Lattice QCD uses discretized space and time

A very simple discretized form of the Dirac operator is

\[
D \psi(x) = \frac{1}{2a} \sum_{\mu} \gamma_{\mu} [U_{\mu}(x)\psi(x + a\hat{\mu}) - U_{\mu}^\dagger(x - a\hat{\mu})\psi(x - a\hat{\mu})]
\]

where \( a \) is the lattice spacing
A quark, $\psi(x)$, depends upon $\psi(x + a\mu)$ and the local gluon fields $U_\mu$

- $\psi(x)$ is complex 3x1 vector, and the $U_\mu$ are complex 3x3 matrices. Interactions are computed via matrix algebra.

- On a parallel computer, the space-time lattice is distributed across all of the nodes.
LQCD uses Monte Carlo to estimate observables, such as particle masses and decay constants

This is done by “tying together” valence quark propagators that are simulated in snapshots of the QCD vacuum known as vacuum gauge configurations.

Gauge configurations are generated in a single Markov chain - these calculations are done on 10 TFlops and larger peak machines and require many months per ensemble.

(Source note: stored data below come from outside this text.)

-- ==== Sys2Proof/Laws/State.lean ====
section
/-! SUPPORT. Field by field, what each update of the state and of the register file leaves: one lemma per field, so that no later
proof unfolds a record update. -/

namespace Sys2Proof.Machine

/-! ## Updates of the state -/

@[simp] theorem State.mapCpu_cpu (f : Cpu → Cpu) (s : State) : (s.mapCpu f).cpu = f s.cpu := rfl
@[simp] theorem State.mapCpu_bus (f : Cpu → Cpu) (s : State) : (s.mapCpu f).bus = s.bus := rfl
@[simp] theorem State.mapCpu_run (f : Cpu → Cpu) (s : State) : (s.mapCpu f).run = s.run := rfl
@[simp] theorem State.mapCpu_nmiPending (f : Cpu → Cpu) (s : State) : (s.mapCpu f).nmiPending = s.nmiPending := rfl
@[simp] theorem State.mapCpu_nmiPrev (f : Cpu → Cpu) (s : State) : (s.mapCpu f).nmiPrev = s.nmiPrev := rfl
@[simp] theorem State.mapCpu_cycles (f : Cpu → Cpu) (s : State) : (s.mapCpu f).cycles = s.cycles := rfl
@[simp] theorem State.mapCpu_iBefore (f : Cpu → Cpu) (s : State) : (s.mapCpu f).iBefore = s.iBefore := rfl
@[simp] theorem State.mapCpu_draws (f : Cpu → Cpu) (s : State) : (s.mapCpu f).draws = s.draws := rfl
@[simp] theorem State.mapCpu_marks (f : Cpu → Cpu) (s : State) : (s.mapCpu f).marks = s.marks := rfl
@[simp] theorem State.mapCpu_params (f : Cpu → Cpu) (s : State) : (s.mapCpu f).params = s.params := rfl
@[simp] theorem State.mapCpu_inputs (f : Cpu → Cpu) (s : State) : (s.mapCpu f).inputs = s.inputs := rfl

@[simp] theorem State.read8_cpu (a : Addr) (s : State) : ((s.read8 a).2).cpu = s.cpu := rfl
@[simp] theorem State.read8_bus (a : Addr) (s : State) : ((s.read8 a).2).bus = (s.bus.read s.params.wmaddReadable false a).2 := rfl
@[simp] theorem State.read8_run (a : Addr) (s : State) : ((s.read8 a).2).run = s.run := rfl
@[simp] theorem State.read8_nmiPending (a : Addr) (s : State) : ((s.read8 a).2).nmiPending = s.nmiPending := rfl
@[simp] theorem State.read8_nmiPrev (a : Addr) (s : State) : ((s.read8 a).2).nmiPrev = s.nmiPrev := rfl
@[simp] theorem State.read8_cycles (a : Addr) (s : State) : ((s.read8 a).2).cycles = s.cycles := rfl
@[simp] theorem State.read8_iBefore (a : Addr) (s : State) : ((s.read8 a).2).iBefore = s.iBefore := rfl
@[simp] theorem State.read8_draws (a : Addr) (s : State) : ((s.read8 a).2).draws = s.draws := rfl
@[simp] theorem State.read8_marks (a : Addr) (s : State) : ((s.read8 a).2).marks = s.marksAfter (s.bus.readMarks s.params.wmaddReadable a) := rfl
@[simp] theorem State.read8_params (a : Addr) (s : State) : ((s.read8 a).2).params = s.params := rfl
@[simp] theorem State.read8_inputs (a : Addr) (s : State) : ((s.read8 a).2).inputs = s.inputs := rfl

@[simp] theorem State.read8_value (a : Addr) (s : State) : (s.read8 a).1 = (s.bus.read s.params.wmaddReadable false a).1 := rfl

@[simp] theorem State.write8_cpu (a : Addr) (v : Byte) (s : State) : (s.write8 a v).cpu = s.cpu := rfl
@[simp] theorem State.write8_bus (a : Addr) (v : Byte) (s : State) : (s.write8 a v).bus = s.bus.write a v := rfl
@[simp] theorem State.write8_run (a : Addr) (v : Byte) (s : State) : (s.write8 a v).run = s.run := rfl
@[simp] theorem State.write8_nmiPending (a : Addr) (v : Byte) (s : State) : (s.write8 a v).nmiPending = s.nmiPending := rfl
@[simp] theorem State.write8_nmiPrev (a : Addr) (v : Byte) (s : State) : (s.write8 a v).nmiPrev = s.nmiPrev := rfl
@[simp] theorem State.write8_cycles (a : Addr) (v : Byte) (s : State) : (s.write8 a v).cycles = s.cycles := rfl
@[simp] theorem State.write8_iBefore (a : Addr) (v : Byte) (s : State) : (s.write8 a v).iBefore = s.iBefore := rfl
@[simp] theorem State.write8_draws (a : Addr) (v : Byte) (s : State) : (s.write8 a v).draws = s.draws := rfl
@[simp] theorem State.write8_marks (a : Addr) (v : Byte) (s : State) : (s.write8 a v).marks = s.marksAfter (s.bus.writeMarks a) := rfl
@[simp] theorem State.write8_params (a : Addr) (v : Byte) (s : State) : (s.write8 a v).params = s.params := rfl
@[simp] theorem State.write8_inputs (a : Addr) (v : Byte) (s : State) : (s.write8 a v).inputs = s.inputs := rfl

@[simp] theorem State.push8_cpu (nw : Bool) (v : Byte) (s : State) : (s.push8 nw v).cpu = s.cpu.stackDown nw := rfl
@[simp] theorem State.push8_bus (nw : Bool) (v : Byte) (s : State) : (s.push8 nw v).bus = s.bus.write (addr24 0 s.cpu.s) v := rfl
@[simp] theorem State.push8_run (nw : Bool) (v : Byte) (s : State) : (s.push8 nw v).run = s.run := rfl
@[simp] theorem State.push8_nmiPending (nw : Bool) (v : Byte) (s : State) : (s.push8 nw v).nmiPending = s.nmiPending := rfl
@[simp] theorem State.push8_nmiPrev (nw : Bool) (v : Byte) (s : State) : (s.push8 nw v).nmiPrev = s.nmiPrev := rfl
@[simp] theorem State.push8_cycles (nw : Bool) (v : Byte) (s : State) : (s.push8 nw v).cycles = s.cycles := rfl
@[simp] theorem State.push8_iBefore (nw : Bool) (v : Byte) (s : State) : (s.push8 nw v).iBefore = s.iBefore := rfl
@[simp] theorem State.push8_draws (nw : Bool) (v : Byte) (s : State) : (s.push8 nw v).draws = s.draws := rfl
@[simp] theorem State.push8_marks (nw : Bool) (v : Byte) (s : State) : (s.push8 nw v).marks = s.marksAfter (s.bus.writeMarks (addr24 0 s.cpu.s)) := rfl
@[simp] theorem State.push8_params (nw : Bool) (v : Byte) (s : State) : (s.push8 nw v).params = s.params := rfl
@[simp] theorem State.push8_inputs (nw : Bool) (v : Byte) (s : State) : (s.push8 nw v).inputs = s.inputs := rfl

@[simp] theorem State.push16_cpu (nw : Bool) (v : Word) (s : State) : (s.push16 nw v).cpu = (s.cpu.stackDown nw).stackDown nw := rfl
@[simp] theorem State.push16_run (nw : Bool) (v : Word) (s : State) : (s.push16 nw v).run = s.run := rfl
@[simp] theorem State.push16_nmiPending (nw : Bool) (v : Word) (s : State) : (s.push16 nw v).nmiPending = s.nmiPending := rfl
@[simp] theorem State.push16_nmiPrev (nw : Bool) (v : Word) (s : State) : (s.push16 nw v).nmiPrev = s.nmiPrev := rfl
@[simp] theorem State.push16_cycles (nw : Bool) (v : Word) (s : State) : (s.push16 nw v).cycles = s.cycles := rfl
@[simp] theorem State.push16_iBefore (nw : Bool) (v : Word) (s : State) : (s.push16 nw v).iBefore = s.iBefore := rfl
@[simp] theorem State.push16_draws (nw : Bool) (v : Word) (s : State) : (s.push16 nw v).draws = s.draws := rfl
@[simp] theorem State.push16_params (nw : Bool) (v : Word) (s : State) : (s.push16 nw v).params = s.params := rfl
@[simp] theorem State.push16_inputs (nw : Bool) (v : Word) (s : State) : (s.push16 nw v).inputs = s.inputs := rfl

@[simp] theorem State.pull8_cpu (nw : Bool) (s : State) : ((s.pull8 nw).2).cpu = s.cpu.stackUp nw := rfl
@[simp] theorem State.pull8_run (nw : Bool) (s : State) : ((s.pull8 nw).2).run = s.run := rfl
@[simp] theorem State.pull8_nmiPending (nw : Bool) (s : State) : ((s.pull8 nw).2).nmiPending = s.nmiPending := rfl
@[simp] theorem State.pull8_nmiPrev (nw : Bool) (s : State) : ((s.pull8 nw).2).nmiPrev = s.nmiPrev := rfl
@[simp] theorem State.pull8_cycles (nw : Bool) (s : State) : ((s.pull8 nw).2).cycles = s.cycles := rfl
@[simp] theorem State.pull8_iBefore (nw : Bool) (s : State) : ((s.pull8 nw).2).iBefore = s.iBefore := rfl
@[simp] theorem State.pull8_draws (nw : Bool) (s : State) : ((s.pull8 nw).2).draws = s.draws := rfl
@[simp] theorem State.pull8_params (nw : Bool) (s : State) : ((s.pull8 nw).2).params = s.params := rfl
@[simp] theorem State.pull8_inputs (nw : Bool) (s : State) : ((s.pull8 nw).2).inputs = s.inputs := rfl

@[simp] theorem State.pull16_cpu (nw : Bool) (s : State) : ((s.pull16 nw).2).cpu = (s.cpu.stackUp nw).stackUp nw := rfl
@[simp] theorem State.pull16_run (nw : Bool) (s : State) : ((s.pull16 nw).2).run = s.run := rfl
@[simp] theorem State.pull16_nmiPending (nw : Bool) (s : State) : ((s.pull16 nw).2).nmiPending = s.nmiPending := rfl
@[simp] theorem State.pull16_nmiPrev (nw : Bool) (s : State) : ((s.pull16 nw).2).nmiPrev = s.nmiPrev := rfl
@[simp] theorem State.pull16_cycles (nw : Bool) (s : State) : ((s.pull16 nw).2).cycles = s.cycles := rfl
@[simp] theorem State.pull16_iBefore (nw : Bool) (s : State) : ((s.pull16 nw).2).iBefore = s.iBefore := rfl
@[simp] theorem State.pull16_draws (nw : Bool) (s : State) : ((s.pull16 nw).2).draws = s.draws := rfl
@[simp] theorem State.pull16_params (nw : Bool) (s : State) : ((s.pull16 nw).2).params = s.params := rfl
@[simp] theorem State.pull16_inputs (nw : Bool) (s : State) : ((s.pull16 nw).2).inputs = s.inputs := rfl

@[simp] theorem State.charge_cpu (op : Byte) (pc tk : Bool) (tg : Word) (s0 s : State) : (State.charge op pc tk tg s0 s).cpu = s.cpu := rfl
@[simp] theorem State.charge_bus (op : Byte) (pc tk : Bool) (tg : Word) (s0 s : State) : (State.charge op pc tk tg s0 s).bus = s.bus := rfl
@[simp] theorem State.charge_run (op : Byte) (pc tk : Bool) (tg : Word) (s0 s : State) : (State.charge op pc tk tg s0 s).run = s.run := rfl
@[simp] theorem State.charge_nmiPending (op : Byte) (pc tk : Bool) (tg : Word) (s0 s : State) : (State.charge op pc tk tg s0 s).nmiPending = s.nmiPending := rfl
@[simp] theorem State.charge_nmiPrev (op : Byte) (pc tk : Bool) (tg : Word) (s0 s : State) : (State.charge op pc tk tg s0 s).nmiPrev = s.nmiPrev := rfl
@[simp] theorem State.charge_iBefore (op : Byte) (pc tk : Bool) (tg : Word) (s0 s : State) : (State.charge op pc tk tg s0 s).iBefore = s.iBefore := rfl
@[simp] theorem State.charge_draws (op : Byte) (pc tk : Bool) (tg : Word) (s0 s : State) : (State.charge op pc tk tg s0 s).draws = s.draws := rfl
@[simp] theorem State.charge_marks (op : Byte) (pc tk : Bool) (tg : Word) (s0 s : State) : (State.charge op pc tk tg s0 s).marks = s.marks := rfl
@[simp] theorem State.charge_params (op : Byte) (pc tk : Bool) (tg : Word) (s0 s : State) : (State.charge op pc tk tg s0 s).params = s.params := rfl
@[simp] theorem State.charge_inputs (op : Byte) (pc tk : Bool) (tg : Word) (s0 s : State) : (State.charge op pc tk tg s0 s).inputs = s.inputs := rfl

@[simp] theorem State.retire_cpu (op : Byte) (pc : Bool) (s0 s : State) : (State.retire op pc s0 s).cpu = { s.cpu with pc := nextPc op s0.cpu } := rfl
@[simp] theorem State.retire_bus (op : Byte) (pc : Bool) (s0 s : State) : (State.retire op pc s0 s).bus = s.bus := rfl
@[simp] theorem State.retire_run (op : Byte) (pc : Bool) (s0 s : State) : (State.retire op pc s0 s).run = s.run := rfl
@[simp] theorem State.retire_nmiPending (op : Byte) (pc : Bool) (s0 s : State) : (State.retire op pc s0 s).nmiPending = s.nmiPending := rfl
@[simp] theorem State.retire_nmiPrev (op : Byte) (pc : Bool) (s0 s : State) : (State.retire op pc s0 s).nmiPrev = s.nmiPrev := rfl
@[simp] theorem State.retire_iBefore (op : Byte) (pc : Bool) (s0 s : State) : (State.retire op pc s0 s).iBefore = s.iBefore := rfl
@[simp] theorem State.retire_draws (op : Byte) (pc : Bool) (s0 s : State) : (State.retire op pc s0 s).draws = s.draws := rfl
@[simp] theorem State.retire_marks (op : Byte) (pc : Bool) (s0 s : State) : (State.retire op pc s0 s).marks = s.marks := rfl
@[simp] theorem State.retire_params (op : Byte) (pc : Bool) (s0 s : State) : (State.retire op pc s0 s).params = s.params := rfl
@[simp] theorem State.retire_inputs (op : Byte) (pc : Bool) (s0 s : State) : (State.retire op pc s0 s).inputs = s.inputs := rfl

@[simp] theorem State.retireAt_cpu (op : Byte) (tg : Word) (s0 s : State) : (State.retireAt op tg s0 s).cpu = { s.cpu with pc := tg } := rfl
@[simp] theorem State.retireAt_bus (op : Byte) (tg : Word) (s0 s : State) : (State.retireAt op tg s0 s).bus = s.bus := rfl
@[simp] theorem State.retireAt_run (op : Byte) (tg : Word) (s0 s : State) : (State.retireAt op tg s0 s).run = s.run := rfl
@[simp] theorem State.retireAt_nmiPending (op : Byte) (tg : Word) (s0 s : State) : (State.retireAt op tg s0 s).nmiPending = s.nmiPending := rfl
@[simp] theorem State.retireAt_nmiPrev (op : Byte) (tg : Word) (s0 s : State) : (State.retireAt op tg s0 s).nmiPrev = s.nmiPrev := rfl
@[simp] theorem State.retireAt_iBefore (op : Byte) (tg : Word) (s0 s : State) : (State.retireAt op tg s0 s).iBefore = s.iBefore := rfl
@[simp] theorem State.retireAt_draws (op : Byte) (tg : Word) (s0 s : State) : (State.retireAt op tg s0 s).draws = s.draws := rfl
@[simp] theorem State.retireAt_marks (op : Byte) (tg : Word) (s0 s : State) : (State.retireAt op tg s0 s).marks = s.marks := rfl
@[simp] theorem State.retireAt_params (op : Byte) (tg : Word) (s0 s : State) : (State.retireAt op tg s0 s).params = s.params := rfl
@[simp] theorem State.retireAt_inputs (op : Byte) (tg : Word) (s0 s : State) : (State.retireAt op tg s0 s).inputs = s.inputs := rfl

@[simp] theorem State.retireFar_cpu (op : Byte) (tg : Addr) (s0 s : State) : (State.retireFar op tg s0 s).cpu = { s.cpu with pc := offsetOf tg, pb := bankOf tg } := rfl
@[simp] theorem State.retireFar_bus (op : Byte) (tg : Addr) (s0 s : State) : (State.retireFar op tg s0 s).bus = s.bus := rfl
@[simp] theorem State.retireFar_run (op : Byte) (tg : Addr) (s0 s : State) : (State.retireFar op tg s0 s).run = s.run := rfl
@[simp] theorem State.retireFar_nmiPending (op : Byte) (tg : Addr) (s0 s : State) : (State.retireFar op tg s0 s).nmiPending = s.nmiPending := rfl
@[simp] theorem State.retireFar_nmiPrev (op : Byte) (tg : Addr) (s0 s : State) : (State.retireFar op tg s0 s).nmiPrev = s.nmiPrev := rfl
@[simp] theorem State.retireFar_iBefore (op : Byte) (tg : Addr) (s0 s : State) : (State.retireFar op tg s0 s).iBefore = s.iBefore := rfl
@[simp] theorem State.retireFar_draws (op : Byte) (tg : Addr) (s0 s : State) : (State.retireFar op tg s0 s).draws = s.draws := rfl
@[simp] theorem State.retireFar_marks (op : Byte) (tg : Addr) (s0 s : State) : (State.retireFar op tg s0 s).marks = s.marks := rfl
@[simp] theorem State.retireFar_params (op : Byte) (tg : Addr) (s0 s : State) : (State.retireFar op tg s0 s).params = s.params := rfl
@[simp] theorem State.retireFar_inputs (op : Byte) (tg : Addr) (s0 s : State) : (State.retireFar op tg s0 s).inputs = s.inputs := rfl

@[simp] theorem State.markMask_cpu (s0 s : State) : (State.markMask s0 s).cpu = s.cpu := rfl
@[simp] theorem State.markMask_bus (s0 s : State) : (State.markMask s0 s).bus = s.bus := rfl
@[simp] theorem State.markMask_run (s0 s : State) : (State.markMask s0 s).run = s.run := rfl
@[simp] theorem State.markMask_nmiPending (s0 s : State) : (State.markMask s0 s).nmiPending = s.nmiPending := rfl
@[simp] theorem State.markMask_nmiPrev (s0 s : State) : (State.markMask s0 s).nmiPrev = s.nmiPrev := rfl
@[simp] theorem State.markMask_cycles (s0 s : State) : (State.markMask s0 s).cycles = s.cycles := rfl
@[simp] theorem State.markMask_iBefore (s0 s : State) : (State.markMask s0 s).iBefore = some s0.cpu.p.i := rfl
@[simp] theorem State.markMask_draws (s0 s : State) : (State.markMask s0 s).draws = s.draws := rfl
@[simp] theorem State.markMask_marks (s0 s : State) : (State.markMask s0 s).marks = s.marks := rfl
@[simp] theorem State.markMask_params (s0 s : State) : (State.markMask s0 s).params = s.params := rfl
@[simp] theorem State.markMask_inputs (s0 s : State) : (State.markMask s0 s).inputs = s.inputs := rfl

Propagator generation can be done on smaller machines

   - Embarrassingly parallel, similar to event reconstruction
   - About 50% of Flops are spent on gauge configuration generation, and about 50% on propagator generation and analysis
Context: The National Program

- Gauge configuration has typically been done at the various DOE and NSF computing facilities (NERSC, Oak Ridge, NCSA, PSC, SDSC, etc.) and on custom hardware (QCDSP, QCDOC, ACPMAPS)

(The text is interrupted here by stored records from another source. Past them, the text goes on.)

-- ==== Sys2Proof/Laws/Dispatch.lean ====
section
/-! SUPPORT. The dispatch seen by mnemonic: for each mnemonic of more than one addressing mode, exec of every form of it is the one
operation of that mnemonic, on the instruction's opcode and operand. -/

namespace Sys2Proof.Machine

/-- BIT of an operand: only Z for an immediate (R258). -/
def bitOf (op : Byte) (o : Operand) (s : State) : State :=
  match o with
  | .immediate _ => bitImmediate op o s
  | _ => bit op o s

/-- The operation of a mnemonic of several addressing modes. -/
def perform (m : Mnemonic) (op : Byte) (o : Operand) (s : State) : Option State :=
  match m with
  | .lda => some (lda op o s)
  | .ldx => some (ldx op o s)
  | .ldy => some (ldy op o s)
  | .sta => some (sta op o s)
  | .stx => some (stx op o s)
  | .sty => some (sty op o s)
  | .stz => some (stz op o s)
  | .adc => some (adc op o s)
  | .sbc => some (sbc op o s)
  | .cmp => some (cmp op o s)
  | .cpx => some (cpx op o s)
  | .cpy => some (cpy op o s)
  | .and => some (logicAnd op o s)
  | .ora => some (logicOr op o s)
  | .eor => some (logicXor op o s)
  | .bit => some (bitOf op o s)
  | .tsb => some (tsb op o s)
  | .trb => some (trb op o s)
  | .inc => some (inc op o s)
  | .dec => some (dec op o s)
  | .asl => some (asl op o s)
  | .lsr => some (lsr op o s)
  | .rol => some (rol op o s)
  | .ror => some (ror op o s)
  | _ => none

/-- exec of every form of those mnemonics is that operation. -/
theorem exec_eq_perform (i : Instr) (s : State) :
    match perform i.mnemonic i.opcode i.operand s with
    | some t => exec i s = .next t
    | none => True := by
  cases i <;> dsimp only [Instr.mnemonic, Instr.opcode, Instr.operand] <;> first | exact trivial | exact rfl

theorem exec_of_perform (i : Instr) (s t : State) (h : perform i.mnemonic i.opcode i.operand s = some t) :
    exec i s = .next t := by
  have e := exec_eq_perform i s
  rw [h] at e
  exact e

/-- Every form of LDA. -/
theorem exec_lda (i : Instr) (s : State) (h : i.mnemonic = .lda) : exec i s = .next (lda i.opcode i.operand s) :=
  exec_of_perform i s _ (by rw [h]; rfl)

/-- Every form of LDX. -/
theorem exec_ldx (i : Instr) (s : State) (h : i.mnemonic = .ldx) : exec i s = .next (ldx i.opcode i.operand s) :=
  exec_of_perform i s _ (by rw [h]; rfl)

/-- Every form of LDY. -/
theorem exec_ldy (i : Instr) (s : State) (h : i.mnemonic = .ldy) : exec i s = .next (ldy i.opcode i.operand s) :=
  exec_of_perform i s _ (by rw [h]; rfl)

/-- Every form of STA. -/
theorem exec_sta (i : Instr) (s : State) (h : i.mnemonic = .sta) : exec i s = .next (sta i.opcode i.operand s) :=
  exec_of_perform i s _ (by rw [h]; rfl)

/-- Every form of STX. -/
theorem exec_stx (i : Instr) (s : State) (h : i.mnemonic = .stx) : exec i s = .next (stx i.opcode i.operand s) :=
  exec_of_perform i s _ (by rw [h]; rfl)

/-- Every form of STY. -/
theorem exec_sty (i : Instr) (s : State) (h : i.mnemonic = .sty) : exec i s = .next (sty i.opcode i.operand s) :=
  exec_of_perform i s _ (by rw [h]; rfl)

/-- Every form of STZ. -/
theorem exec_stz (i : Instr) (s : State) (h : i.mnemonic = .stz) : exec i s = .next (stz i.opcode i.operand s) :=
  exec_of_perform i s _ (by rw [h]; rfl)

/-- Every form of ADC. -/
theorem exec_adc (i : Instr) (s : State) (h : i.mnemonic = .adc) : exec i s = .next (adc i.opcode i.operand s) :=
  exec_of_perform i s _ (by rw [h]; rfl)

/-- Every form of SBC. -/
theorem exec_sbc (i : Instr) (s : State) (h : i.mnemonic = .sbc) : exec i s = .next (sbc i.opcode i.operand s) :=
  exec_of_perform i s _ (by rw [h]; rfl)

/-- Every form of CMP. -/
theorem exec_cmp (i : Instr) (s : State) (h : i.mnemonic = .cmp) : exec i s = .next (cmp i.opcode i.operand s) :=
  exec_of_perform i s _ (by rw [h]; rfl)

/-- Every form of CPX. -/
theorem exec_cpx (i : Instr) (s : State) (h : i.mnemonic = .cpx) : exec i s = .next (cpx i.opcode i.operand s) :=
  exec_of_perform i s _ (by rw [h]; rfl)

/-- Every form of CPY. -/
theorem exec_cpy (i : Instr) (s : State) (h : i.mnemonic = .cpy) : exec i s = .next (cpy i.opcode i.operand s) :=
  exec_of_perform i s _ (by rw [h]; rfl)

/-- Every form of AND. -/
theorem exec_and (i : Instr) (s : State) (h : i.mnemonic = .and) : exec i s = .next (logicAnd i.opcode i.operand s) :=
  exec_of_perform i s _ (by rw [h]; rfl)

/-- Every form of ORA. -/
theorem exec_ora (i : Instr) (s : State) (h : i.mnemonic = .ora) : exec i s = .next (logicOr i.opcode i.operand s) :=
  exec_of_perform i s _ (by rw [h]; rfl)

/-- Every form of EOR. -/
theorem exec_eor (i : Instr) (s : State) (h : i.mnemonic = .eor) : exec i s = .next (logicXor i.opcode i.operand s) :=
  exec_of_perform i s _ (by rw [h]; rfl)

/-- Every form of BIT. -/
theorem exec_bit (i : Instr) (s : State) (h : i.mnemonic = .bit) : exec i s = .next (bitOf i.opcode i.operand s) :=
  exec_of_perform i s _ (by rw [h]; rfl)

/-- Every form of TSB. -/
theorem exec_tsb (i : Instr) (s : State) (h : i.mnemonic = .tsb) : exec i s = .next (tsb i.opcode i.operand s) :=
  exec_of_perform i s _ (by rw [h]; rfl)

/-- Every form of TRB. -/
theorem exec_trb (i : Instr) (s : State) (h : i.mnemonic = .trb) : exec i s = .next (trb i.opcode i.operand s) :=
  exec_of_perform i s _ (by rw [h]; rfl)

/-- Every form of INC. -/
theorem exec_inc (i : Instr) (s : State) (h : i.mnemonic = .inc) : exec i s = .next (inc i.opcode i.operand s) :=
  exec_of_perform i s _ (by rw [h]; rfl)

/-- Every form of DEC. -/
theorem exec_dec (i : Instr) (s : State) (h : i.mnemonic = .dec) : exec i s = .next (dec i.opcode i.operand s) :=
  exec_of_perform i s _ (by rw [h]; rfl)

/-- Every form of ASL. -/
theorem exec_asl (i : Instr) (s : State) (h : i.mnemonic = .asl) : exec i s = .next (asl i.opcode i.operand s) :=
  exec_of_perform i s _ (by rw [h]; rfl)

/-- Every form of LSR. -/
theorem exec_lsr (i : Instr) (s : State) (h : i.mnemonic = .lsr) : exec i s = .next (lsr i.opcode i.operand s) :=
  exec_of_perform i s _ (by rw [h]; rfl)

/-- Every form of ROL. -/
theorem exec_rol (i : Instr) (s : State) (h : i.mnemonic = .rol) : exec i s = .next (rol i.opcode i.operand s) :=
  exec_of_perform i s _ (by rw [h]; rfl)

/-- Every form of ROR. -/
theorem exec_ror (i : Instr) (s : State) (h : i.mnemonic = .ror) : exec i s = .next (ror i.opcode i.operand s) :=
  exec_of_perform i s _ (by rw [h]; rfl)

end Sys2Proof.Machine
end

- A 4-year DOE major IT project for FY06-FY09 operates the QCDOC at BNL, and builds and operates clusters at FNAL and JLab
  - Funded by OHEP (80%) and ONP (20%)
  - As of today, in terms of sustained LQCD TFlops, this program operates 4.2 TF at BNL, 3.6 TF at FNAL, and 4.1 TF at JLab, with 4.2 TF additional planned at FNAL in late calendar 2008

- Also, DOE has funded, via SciDAC, LQCD software infrastructure development (libraries, machine specific optimizations)
Fundamental LQCD math kernel:

- Most flops occur in multiplications of SU(3) Vectors (complex 3X1) by SU(3) Matrices (complex 3X3)
- In single precision: 66 Flops, 96 bytes read, 24 bytes written
  - This 2:1 bytes:flops ratio (4:1 for double precision) stresses memory
- To invert the \textit{dslash} operator a preconditioned conjugate gradient iterative solve is used
- The vectors live on the 4-D lattice sites, and the matrices live on the links connecting the sites
- On each sweep of the lattice, each site is updated with the results of multiplying neighbor vectors by links in each of the eight directions
- On a parallel machine, message passing (MPI) is used to gather vectors on the surface of the 4-D sublattices or neighboring nodes
LQCD Machines: Constraints

- Either memory bandwidth, floating point performance, or network performance (bandwidth at message sizes used) will be the limit on performance on a given parallel machine.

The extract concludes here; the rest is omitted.